/-- Slicing takes the frame of slot n, and no other slot changes. -/
theorem TapKept.sliceFrame (h : TapKept n s t) (hn : n < 8) (c : SlotCast) (taken : Taken) :
    ((slotAt s n).tap.isSome = true → ∃ x, (slotAt (sliceFrame n c taken t) n).tap = some x ∧ x.sliced = true) ∧
    ∀ k, k ≠ n → slotAt (sliceFrame n c taken t) k = slotAt s k := by
  unfold Machine.sliceFrame
  extract_lets s1
  have h1 : TapKept n s s1 := by
    unfold s1
    split
    · exact h.slicePlanes hn c taken
    · exact h
  refine ⟨fun hs => ?_, fun k hk => (slotAt_modSlot_ne hk _ s1).trans (h1.others k hk)⟩
  obtain ⟨x, hx⟩ := Option.isSome_iff_exists.1 hs
  rw [slotAt_modSlot_same hn]
  dsimp only
  rw [h1.tap, hx]
  exact ⟨_, rfl, rfl⟩

/-! ## What slicing writes of the registers -/

theorem sliceFrame_regs (n : Nat) (c : SlotCast) (taken : Taken) (s : State) : (sliceFrame n c taken s).regs = s.regs :=
  (keeps_sliceFrame (List.Subset.refl _) n c taken (Keeps.refl _ s)).same (k := .regs) (by decide)

/-- Counting underruns writes SOn_FLAGS and SOn_CNT_B (R157). -/
theorem noteUnder_regs (w : s.regs.wf = true) (n k : Nat) :
    (noteUnder n k s).regs.wf = true ∧ ∀ a, a ≠ Reg.soFlags n → a ≠ Reg.soCntB n → reg (noteUnder n k s) a = reg s a := by
  unfold noteUnder
  split
  · exact ⟨w, fun _ _ _ => rfl⟩
  · have w1 := setBit_wf w (Reg.soFlags n) 2 true
    exact ⟨setFld_wf w1 _ _ _ _, fun a hf hb => (reg_setFld_ne w1 _ _ _ hb).trans (reg_setFld_ne w _ _ _ hf)⟩

/-- A run of underruns sets its flag and counts (R157). -/
theorem noteUnder_counts (w : s.regs.wf = true) (n : Nat) {k : Nat} (hk : k ≠ 0) :
    rbit (noteUnder n k s) (Reg.soFlags n) 2 = true ∧
    rfld (noteUnder n k s) (Reg.soCntB n) 31 16 = min (rfld s (Reg.soCntB n) 31 16 + k) 65535 := by
  have w1 := setBit_wf w (Reg.soFlags n) 2 true
  have hne : Reg.soFlags n ≠ Reg.soCntB n := by simp [Reg.soFlags, Reg.soCntB]
  rw [noteUnder, if_neg hk]
  refine ⟨?_, ?_⟩
  · rw [rbit, addSat, reg_setFld_ne w1 _ _ _ hne, ← rbit, rbit_setBit_same w _ _ (by decide)]
  · exact (rfld_addSat_same w1 _ _ (by decide) (by decide)).trans
      (congrArg (fun x => min (x + k) 65535) (rfld_setFld_ne w _ _ _ _ _ hne.symm))

/-! ## SLICE_START (R166) -/

/-- The part once a slice has taken its shift, cleared the slice's counters and counted the frame's underruns. -/
def sliceBegun (n : Nat) (c : SlotCast) (late : List (Nat × Nat)) (s : State) : State :=
  noteUnder n (lateRuns false ((List.range (c.slot.activeW * c.slot.activeH)).map fun i => (lateAt late i).isSome))
    (setReg (Reg.slCntA n) 0 (takeShift n c s))

theorem sliceBegun_regs (w : s.wf = true) (n : Nat) (c : SlotCast) (late : List (Nat × Nat)) :
    (sliceBegun n c late s).regs.wf = true ∧ reg (sliceBegun n c late s) (Reg.slCntA n) = 0 := by
  obtain ⟨-, -, -, hw, -⟩ := keeps_takeShift (List.Subset.refl _) n c (Keeps.refl _ s)
  obtain ⟨w0, -⟩ := State.wf_iff.1 (hw w)
  obtain ⟨w1, hr⟩ := noteUnder_regs (setReg_wf w0 (Reg.slCntA n) 0) n
    (lateRuns false ((List.range (c.slot.activeW * c.slot.activeH)).map fun i => (lateAt late i).isSome))
  refine ⟨w1, (hr _ ?_ ?_).trans (reg_setReg_same w0 _ _)⟩
  · simp only [Reg.slCntA, Reg.sl, Reg.soFlags, Reg.so]; omega
  · simp only [Reg.slCntA, Reg.sl, Reg.soCntB, Reg.so]; omega

/-- A slice takes the frame, and where the codec is Off counts its blocks raw in the upper half of SLn_CNT_A (R189). -/
theorem sliceStart_cases {c : SlotCast} (h : arrayRuns s n = some c) (late : List (Nat × Nat)) {u : State}
    (hu : u = sliceFrame n c (Taken.whole late (c.slot.activeW * c.slot.activeH)) (sliceBegun n c late s)) :
    sliceStart n late s = u ∨ ∃ x, sliceStart n late s = addSat (Reg.slCntA n) 31 16 x u := by
  subst hu
  unfold sliceStart
  rw [h]
  dsimp only
  split
  · exact .inr ⟨_, rfl⟩
  · exact .inl rfl

theorem sliceStart_counter (w : s.wf = true) {c : SlotCast} (h : arrayRuns s n = some c) (late : List (Nat × Nat)) :
    rfld (sliceStart n late s) (Reg.slCntA n) 15 0 = 0 := by
  obtain ⟨w1, hz⟩ := sliceBegun_regs w n c late
  rw [reg, ← sliceFrame_regs n c (Taken.whole late (c.slot.activeW * c.slot.activeH)), ← reg] at hz
  rw [← sliceFrame_regs n c (Taken.whole late (c.slot.activeW * c.slot.activeH))] at w1
  have hz : rfld _ (Reg.slCntA n) 15 0 = 0 := (congrArg (fld · 15 0) hz).trans (fld_zero 15 0)
  obtain e | ⟨x, e⟩ := sliceStart_cases h late rfl
  · rw [e, hz]
  · rw [e, addSat, rfld_setFld_out w1 _ _ (by decide) (by decide) (.inl (by decide)) (by decide), hz]

theorem sliceStart_slots (hn : n < 8) {c : SlotCast} (h : arrayRuns s n = some c) (late : List (Nat × Nat)) :
    ((slotAt s n).tap.isSome = true → ∃ x, (slotAt (sliceStart n late s) n).tap = some x ∧ x.sliced = true) ∧
    ∀ k, k ≠ n → slotAt (sliceStart n late s) k = slotAt s k := by
  have h1 : TapKept n s (sliceBegun n c late s) :=
    (((TapKept.refl n s).takeShift hn c).ofSlots (setReg_slots _ _ _)).noteUnder n _
  have h2 := h1.sliceFrame hn c (Taken.whole late (c.slot.activeW * c.slot.activeH))
  obtain e | ⟨x, e⟩ := sliceStart_cases h late rfl <;> rw [e]
  · exact h2
  · simpa only [slotAt_addSat] using h2

/-! ## SLICE_DEADLINE (R167) -/

/-- The part once a frame that is late at its deadline has been flagged and counted, before its underrun. -/
def deadlineMissed (n : Nat) (s : State) : State := incSat (Reg.slCntB n) 15 0 (setBit (Reg.slFlags n) 4 true s)

theorem deadlineMissed_regs (w : s.regs.wf = true) (n : Nat) :
    (deadlineMissed n s).regs.wf = true ∧ rbit (deadlineMissed n s) (Reg.slFlags n) 4 = true ∧
    rfld (deadlineMissed n s) (Reg.slCntB n) 15 0 = min (rfld s (Reg.slCntB n) 15 0 + 1) 65535 ∧
    ∀ a, a ≠ Reg.slFlags n → a ≠ Reg.slCntB n → reg (deadlineMissed n s) a = reg s a := by
  have w1 := setBit_wf w (Reg.slFlags n) 4 true
  have hne : Reg.slFlags n ≠ Reg.slCntB n := by simp [Reg.slFlags, Reg.slCntB]
  refine ⟨setFld_wf w1 _ _ _ _, ?_, ?_, fun a hf hb => (reg_setFld_ne w1 _ _ _ hb).trans (reg_setFld_ne w _ _ _ hf)⟩
  · rw [deadlineMissed, rbit, incSat, addSat, reg_setFld_ne w1 _ _ _ hne, ← rbit, rbit_setBit_same w _ _ (by decide)]
  · rw [deadlineMissed, rfld_incSat_same w1, setBit, rfld_setFld_ne w _ _ _ _ _ hne.symm]

/-- The rest of a late frame repeats one pixel, which is a run of its own unless the last pixel taken was in one (R157). -/
def restIsRun (s : State) (n taken : Nat) : Bool :=
  0 < taken && (lateAt (((slotAt s n).tap.map (·.late)).getD []) (taken - 1)).isSome

theorem sliceDeadline_late {c : SlotCast} (h : arrayRuns s n = some c) {taken : Nat} (delivered : Nat)
    (ht : taken < c.slot.activeW * c.slot.activeH) (hd : deadlinePassed s n = true) :
    sliceDeadline n taken delivered s =
      sliceFrame n c { late := ((slotAt s n).tap.map (·.late)).getD [], cut := taken, deliv := delivered }
        (noteUnder n (if restIsRun s n taken then 0 else 1) (deadlineMissed n s)) := by
  unfold sliceDeadline
  rw [h]
  exact if_pos ⟨ht, hd⟩

theorem sliceDeadline_regs (w : s.regs.wf = true) {c : SlotCast} (h : arrayRuns s n = some c) {taken : Nat} (delivered : Nat)
    (ht : taken < c.slot.activeW * c.slot.activeH) (hd : deadlinePassed s n = true) :
    rbit (sliceDeadline n taken delivered s) (Reg.slFlags n) 4 = true ∧
    rfld (sliceDeadline n taken delivered s) (Reg.slCntB n) 15 0 = min (rfld s (Reg.slCntB n) 15 0 + 1) 65535 ∧
    (restIsRun s n taken = false → rbit (sliceDeadline n taken delivered s) (Reg.soFlags n) 2 = true ∧
      rfld (sliceDeadline n taken delivered s) (Reg.soCntB n) 31 16 = min (rfld s (Reg.soCntB n) 31 16 + 1) 65535) := by
  obtain ⟨wm, hflag, hcount, hother⟩ := deadlineMissed_regs w n
  have hregs (a : Nat) : reg (sliceDeadline n taken delivered s) a =
      reg (noteUnder n (if restIsRun s n taken then 0 else 1) (deadlineMissed n s)) a := by
    rw [sliceDeadline_late h delivered ht hd, reg, sliceFrame_regs, reg]
  obtain ⟨-, hu⟩ := noteUnder_regs wm n (if restIsRun s n taken then 0 else 1)
  have hsl {o : Nat} (ho : o < 0x100) : Reg.sl n + o ≠ Reg.soFlags n ∧ Reg.sl n + o ≠ Reg.soCntB n := by
    simp only [Reg.sl, Reg.soFlags, Reg.soCntB, Reg.so]
    omega
  refine ⟨?_, ?_, fun hrun => ?_⟩
  · rw [rbit, hregs, hu (Reg.slFlags n) (hsl (by decide)).1 (hsl (by decide)).2, ← rbit, hflag]
  · rw [rfld, hregs, hu (Reg.slCntB n) (hsl (by decide)).1 (hsl (by decide)).2, ← rfld, hcount]
  · obtain ⟨huf, huc⟩ := noteUnder_counts wm n one_ne_zero
    rw [rbit, hregs, rfld, hregs, hrun, ← rbit, ← rfld]
    refine ⟨huf, huc.trans ?_⟩
    have hb : reg (deadlineMissed n s) (Reg.soCntB n) = reg s (Reg.soCntB n) := by
      refine hother _ ?_ ?_
      · simp only [Reg.soCntB, Reg.so, Reg.slFlags, Reg.sl]; omega
      · simp only [Reg.soCntB, Reg.so, Reg.slCntB, Reg.sl]; omega
    rw [rfld, hb, ← rfld]

theorem sliceDeadline_slots (hn : n < 8) {c : SlotCast} (h : arrayRuns s n = some c) {taken : Nat} (delivered : Nat)
    (ht : taken < c.slot.activeW * c.slot.activeH) (hd : deadlinePassed s n = true) :
    ((slotAt s n).tap.isSome = true →
      ∃ x, (slotAt (sliceDeadline n taken delivered s) n).tap = some x ∧ x.sliced = true) ∧
    ∀ k, k ≠ n → slotAt (sliceDeadline n taken delivered s) k = slotAt s k := by
  have h1 : TapKept n s (deadlineMissed n s) := (TapKept.refl n s).ofSlots rfl
  rw [sliceDeadline_late h delivered ht hd]
  exact (h1.noteUnder n _).sliceFrame hn c _

/-- A frame taken in time, or before its deadline, stays as it is. -/
theorem sliceDeadline_inTime {c : SlotCast} (h : arrayRuns s n = some c) {taken : Nat} (delivered : Nat)
    (ht : c.slot.activeW * c.slot.activeH ≤ taken ∨ deadlinePassed s n = false) : sliceDeadline n taken delivered s = s := by
  unfold sliceDeadline
  rw [h]
  refine if_neg ?_
  rintro ⟨hlt, hd⟩
  rcases ht with ht | ht
  · exact absurd hlt (not_lt.2 ht)
  · exact absurd (hd.symm.trans ht) nofun

/-! ## LEVEL_STALE (R88) -/

/-- Slot n once its level samples are stale: the target is the one for that case. -/
def levelStaled (n : Nat) (s : State) (q : SlotState) : SlotState :=
  { q with lvlStale := true, lvlTarget := signed 10 (rfld s (Reg.tfLvlLim n) 31 22) }

theorem levelStale_due {c : SlotCast} (hc : cfgOf s n = some c) (hl : levels c = true) (hs : (slotAt s n).lvlStale = false)
    (hd : 50 * msTicks ≤ since s (slotAt s n).lvlStaleFrom) :
    levelStale n s =
      logEvent .LEVEL_STALE clsPart n 0 (setBit (Reg.tfFlags n) 5 true (modSlot n (levelStaled n s) s)) := by
  unfold levelStale
  rw [hc]
  exact if_pos ⟨hl, by rw [hs]; decide, hd⟩

theorem levelStale_outcome (w : s.regs.wf = true) (hn : n < 8) {c : SlotCast} (hc : cfgOf s n = some c) (hl : levels c = true)
    (hs : (slotAt s n).lvlStale = false) (hd : 50 * msTicks ≤ since s (slotAt s n).lvlStaleFrom) :
    slotAt (levelStale n s) n = levelStaled n s (slotAt s n) ∧ rbit (levelStale n s) (Reg.tfFlags n) 5 = true ∧
    newestLog (levelStale n s) = logWord .LEVEL_STALE clsPart n ∧ ∀ k, k ≠ n → slotAt (levelStale n s) k = slotAt s k := by
  rw [levelStale_due hc hl hs hd]
  have wm : (modSlot n (levelStaled n s) s).regs.wf = true := by rwa [modSlot_regs]
  have wb := setBit_wf wm (Reg.tfFlags n) 5 true
  have hslot (k : Nat) : slotAt (logEvent .LEVEL_STALE clsPart n 0 (setBit (Reg.tfFlags n) 5 true
      (modSlot n (levelStaled n s) s))) k = slotAt (modSlot n (levelStaled n s) s) k := by
    rw [slotAt, (keeps_logEvent (List.Subset.refl _) .LEVEL_STALE clsPart n 0 (Keeps.refl _ _)).same (k := .slots) (by decide),
      ← slotAt, slotAt_setBit]
  have hf : ¬ logArea (Reg.tfFlags n) := by
    simp only [logArea, Reg.tfFlags, Reg.tf, Reg.msixPba, Reg.frLogStat, Reg.frFault, Reg.frLog]
    omega
  refine ⟨(hslot n).trans (slotAt_modSlot_same hn _ s), ?_, logEvent_newest wb _ _ _ _,
    fun k hk => (hslot k).trans (slotAt_modSlot_ne hk _ s)⟩
  rw [rbit, (logEvent_regs wb .LEVEL_STALE clsPart n 0).2 _ hf, ← rbit, rbit_setBit_same wm _ _ (by decide)]

theorem levelStale_early {c : SlotCast} (hc : cfgOf s n = some c) (hd : since s (slotAt s n).lvlStaleFrom < 50 * msTicks) :
    levelStale n s = s := by
  unfold levelStale
  rw [hc]
  refine if_neg ?_
  rintro ⟨-, -, h⟩
  exact absurd h (not_le.2 hd)

end

/-- Settles O36: a slice, its deadline and stale samples, by the operation of each. -/
theorem arraySlices : Obligations.ArraySlices := by
  intro s n w hup
  obtain ⟨wr, -⟩ := State.wf_iff.1 w
  have hn := n.isLt
  have run (f : State → State) : Host.Outcome.next (whileUp f s) = (.next (f s) : Host.Outcome State Fault Refusal) :=
    congrArg Host.Outcome.next (whileUp_up hup f)
  refine ⟨fun c hc => ⟨fun late => ?_, fun taken delivered ht hd => ?_, fun taken delivered ht => ?_⟩,
    fun c hc hl hs => ⟨fun hd => ?_, fun hd => ?_⟩⟩
  · obtain ⟨htap, hothers⟩ := sliceStart_slots hn hc late
    exact ⟨_, run _, sliceStart_counter w hc late, htap, hothers⟩
  · obtain ⟨hflag, hcount, hunder⟩ := sliceDeadline_regs wr hc delivered ht hd
    obtain ⟨htap, hothers⟩ := sliceDeadline_slots hn hc delivered ht hd
    refine ⟨_, run _, hflag, hcount, fun hnew => hunder ?_, htap, hothers⟩
    rcases hnew with rfl | hnone
    · rfl
    · rw [restIsRun, hnone, Option.isSome_none, Bool.and_false]
  · exact (run _).trans (congrArg Host.Outcome.next (sliceDeadline_inTime hc delivered ht))
  · exact ⟨_, run _, levelStale_outcome wr hn hc hl hs hd⟩
  · exact (run _).trans (congrArg Host.Outcome.next (levelStale_early hc hd))

end Sys2Proof.Machine
end

section
/-! PROOFS. Probe series, TIME_SET and TIME_ACK of a port, with the lead and the horizon that follow (R80, R310 to R313, R317). -/

set_option Elab.async false

namespace Sys2Proof.Machine

section
variable {s t u : State} {p : Nat}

------------------------------

● Task to carry out: The response must repeat exactly the lines from the top of the material through the line containing "theorem sliceFrame_regs (n", both included, with no other output.

● Written solution:
/-- Slicing takes the frame of slot n, and no other slot changes. -/
theorem TapKept.sliceFrame (h : TapKept n s t) (hn : n < 8) (c : SlotCast) (taken : Taken) :
    ((slotAt s n).tap.isSome = true → ∃ x, (slotAt (sliceFrame n c taken t) n).tap = some x ∧ x.sliced = true) ∧
    ∀ k, k ≠ n → slotAt (sliceFrame n c taken t) k = slotAt s k := by
  unfold Machine.sliceFrame
  extract_lets s1
  have h1 : TapKept n s s1 := by
    unfold s1
    split
    · exact h.slicePlanes hn c taken
    · exact h
  refine ⟨fun hs => ?_, fun k hk => (slotAt_modSlot_ne hk _ s1).trans (h1.others k hk)⟩
  obtain ⟨x, hx⟩ := Option.isSome_iff_exists.1 hs
  rw [slotAt_modSlot_same hn]
  dsimp only
  rw [h1.tap, hx]
  exact ⟨_, rfl, rfl⟩

/-! ## What slicing writes of the registers -/

theorem sliceFrame_regs (n : Nat) (c : SlotCast) (taken : Taken) (s : State) : (sliceFrame n c taken s).regs = s.regs :=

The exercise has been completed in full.